人体実験の暗黒の歴史 ナチからタスキギー、プエルトリコまで

2010/10/5(Tue)
Video No.: 
2
25分

医療の発展のためには人体実験にも必要悪の面もありますが、それを行うときには厳格な規制と医療倫理が要求されます。とくに披験者に対して、危険についての十分な説明をしたうえでの同意をとることは絶対に必要です。第二次大戦中のナチスによる生体実験や日本軍の満州第731部隊の行った実験への反省から、1947年のニュールンベルグ綱領は披験者の同意のない人体実験を「人道に対する罪」であると規定しています。
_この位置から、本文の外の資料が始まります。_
-- ==== Sys2Proof/Machine/State.lean ====
section
/-! DEFINITION. The state of a pod of AMK-FX91 modules as plain data: context slots and handler contexts (R40, R241,
R348), clusters with their engines, walkers and pools (R18), gangs and launches (R238 to R263), Kettles (R21), module
tables (R225, R330, R367) and one memory of bytes by home location (R185). Beside the spec's own state it holds the
agenda, plain data that says which agent moves next (assumption 1). -/

namespace Sys2Proof.Machine

/-- What stops the machine with a fault: nothing does. Every trap, refusal and error of the manual is a next state (R344 to
R352), and an access to an address that does not exist takes the trap ADDRESS_RANGE or REFUSED (R169, R153). -/
inductive Fault where
deriving DecidableEq, Repr

/-- Why the model has no meaning for a step. -/
inductive Refusal where
  /-- Raised by a dispatch arm whose meaning has not been written; safe, since it proves nothing about the step. -/
  | notModelled (mnemonic : String)
  deriving DecidableEq, Repr

/-- The result of every meaning. -/
abbrev Out (σ : Type) := Host.Outcome σ Fault Refusal

/-- Format tags (R61). -/
inductive Tag where
  | none | fp64 | fp32 | fp16 | bf16 | tap8 | tap6 | int8 | uint8 | int4 | int16 | int32 | uint32 | int64
  deriving DecidableEq, Repr

/-- A trap's content before it is taken (R347). -/
structure TrapInfo where
  code  : BitVec 9
  eaddr : DWord
  opc   : DWord
  dfr   : Bool
  sw    : Bool
  walk  : BitVec 3
  acc   : BitVec 2
  deriving DecidableEq, Repr

/-- A deferred-fault mark (R156): cause, EADDR, the originating instruction and its place in program order. -/
structure Mark where
  info  : TrapInfo
  order : Nat
  deriving DecidableEq, Repr

/-- A vector register with its tag (R62) and its deferred-fault mark (R105, R157). -/
structure VReg where
  bits : VBits
  tag  : Tag
  mark : Option Mark
  deriving DecidableEq, Repr

/-- An entry of a q or w queue (R40, R62), or a fault entry (R164). -/
structure QEntry where
  bits : VBits
  tag  : Tag
  mark : Option Mark
  deriving DecidableEq, Repr

/-- The destination of a long-class result (R47). -/
inductive RbDest where
  | areg (r : BitVec 5)
  | vec (d : BitVec 6)
  | pred (k : BitVec 6)
  deriving DecidableEq, Repr

/-- A long-class result: a value, or a deferred fault (R47, R156). -/
inductive RbResult where
  | scalar (v : DWord)
  | vector (bits : VBits) (tag : Tag)
  | pred (bits : PBits)
  | fault (m : Mark)
  deriving DecidableEq, Repr

/-- An entry of the return buffer (R47). `superseded`: a later short-class writer has written the destination (R49).
`writesL`: the instruction writes the last-result file at commit (R84). `behind`: no long-class result, but the entry of a short-class
push that stands behind a long-class push to its queue (R43). -/
structure RbEntry where
  dest       : RbDest
  result     : RbResult
  flags      : BitVec 7
  writesL    : Bool
  returned   : Bool
  superseded : Bool
  behind     : Bool
  opc        : DWord
  order      : Nat
  deriving DecidableEq, Repr

/-- States of a pattern register (R163). -/
inductive PatState where
  | undef | defined | running | done | fault
  deriving DecidableEq, Repr

/-- A pattern register: the record of R159, its state, position and bound queue (R163, R168). -/
structure Pattern where
  state : PatState
  base  : DWord
  ibase : DWord
  fmt   : Tag
  ind   : Bool
  itag  : Tag
  dims  : Nat
  n     : List Nat
  str   : List Int
  pos   : Nat
  isW   : Bool
  queue : Nat
  goPc  : DWord
  goOrd : Nat
  flt   : Option Mark
  deriving DecidableEq, Repr

/-- States of a tile (R176). -/
inductive TileState where
  | empty | filling | ready | draining
  deriving DecidableEq, Repr

/-- A tile-table entry (R176). -/
structure Tile where
  alloc   : Bool
  storage : BitVec 15
  tag     : Tag
  state   : TileState
  corrupt : Bool
  version : BitVec 32
  deriving DecidableEq, Repr

/-- States of a matrix job or a Kettle command (R136, R224). -/
inductive JobState where
  | queued | running | done | fault
  deriving DecidableEq, Repr

/-- An entry of the matrix job table (R121, R136); `card` is the address of the job card and `uid` the job's own number. -/
structure JobEntry where
  id    : DWord
  uid   : Nat
  kind  : BitVec 8
  state : JobState
  flags : BitVec 6
  card  : DWord
  deriving DecidableEq, Repr

/-- An entry of the Kettle command table (R223, R224): `uid` is the command's own number, `parts` are the parts not yet ended
and `first` the lowest part that has faulted. -/
structure KcEntry where
  id       : DWord
  uid      : Nat
  kind     : BitVec 8
  state    : JobState
  flags    : BitVec 6
  poisoned : Nat
  ctrLost  : Bool
  parts    : List Nat
  first    : Option Nat
  deriving DecidableEq, Repr

/-- A slot's record for one barrier (R211, R212). -/
structure BarRec where
  episode : BitVec 32
  done    : Bool
  poison  : Bool
  taken   : Bool
  deriving DecidableEq, Repr

/-- A sync object (R191). -/
inductive SyncObj where
  | word (a : DWord)
  | barrier (n : BitVec 6)
  deriving DecidableEq, Repr

/-- A binding entry (R192, R207). -/
structure Binding where
  base : DWord
  lg   : Nat
  obj  : SyncObj
  deriving DecidableEq, Repr

/-- One element of a store: the address as the program formed it, its size in bytes, its data, and the bits it
changes (all of them but for a packed element, R72, R175). -/
structure StoreElem where
  addr : DWord
  size : Nat
  val  : Nat
  mask : Nat
  deriving DecidableEq, Repr

/-- A collective branch: its number, operator (3 for CYCT), predicate, two sides and prediction (R278, R280, R302). -/
structure CollRef where
  k      : Nat
  op     : BitVec 2
  val    : Bool
  taken  : DWord
  fall   : DWord
  pred   : Bool
  deriving DecidableEq, Repr

/-- A branch whose delay slot is next (R51). -/
structure Delay where
  branch : DWord
  target : Option DWord
  coll   : Option CollRef
  deriving DecidableEq, Repr

/-- What one front end has done on a queue ahead of the other (R42, R43, R391): an entry of the queue has been given to a pop that stands
before its push in program order, or the queue's first entry has been taken for a pop that stands after a push. `w` names a w queue. -/
inductive Early where
  | gave (w : Bool) (n : Nat)
  | took (w : Bool) (n : Nat) (e : QEntry)
  deriving DecidableEq, Repr

/-- The part of a context that a trap's undoing and a run-ahead's checkpoint restore (R40, R280). -/
structure Ctxt where
  pc    : DWord
  delay : Option Delay
  order : Nat
  a     : Vector DWord 32
  am    : Vector (Option Mark) 32
  v     : Vector VReg 32
  o     : Vector VReg 8
  l     : Vector VReg 4
  k     : Vector PBits 8
  q     : Vector (List QEntry) 4
  w     : Vector (List QEntry) 2
  ahead : List Early
  rb    : List RbEntry
  flags : DWord
  pats  : Vector Pattern 4
  tiles : Vector Tile 16
  binds : Vector (Option Binding) 8
  jobs  : List JobEntry
  seq   : DWord
  kcmds : List KcEntry
  cid   : DWord
  bars  : Vector BarRec 64
  spawn : Nat
  deriving DecidableEq, Repr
しかし米国は、これをナチや日本軍のような野蛮な連中の行為であるとみなしたため、自国の医療研究の現場にそのようなことが起きるとは思ってもみなかったようです。

医学史家スーザン・レバビーが、米国の内外で行われた人体実験の歴史について語ります。
医療研究史を汚す3大研究としてバズビーが挙げているのが
1.知的障害児施設ウィローブルック州立学校で、子供たちに肝炎ウィルスを食事に混ぜたり注射したりした(1950年代、ニューヨーク)
2.ニューヨークのユダヤ人慢性疾患病院で患者に生きた癌細胞を注射(1960年代、ニューヨーク)
3.アフリカ系米国人の梅毒感染者399人を自然経過観察実験のため治癒せず病名も知らせずに観察(1930年代~70年代、アラバマ州タスキギー)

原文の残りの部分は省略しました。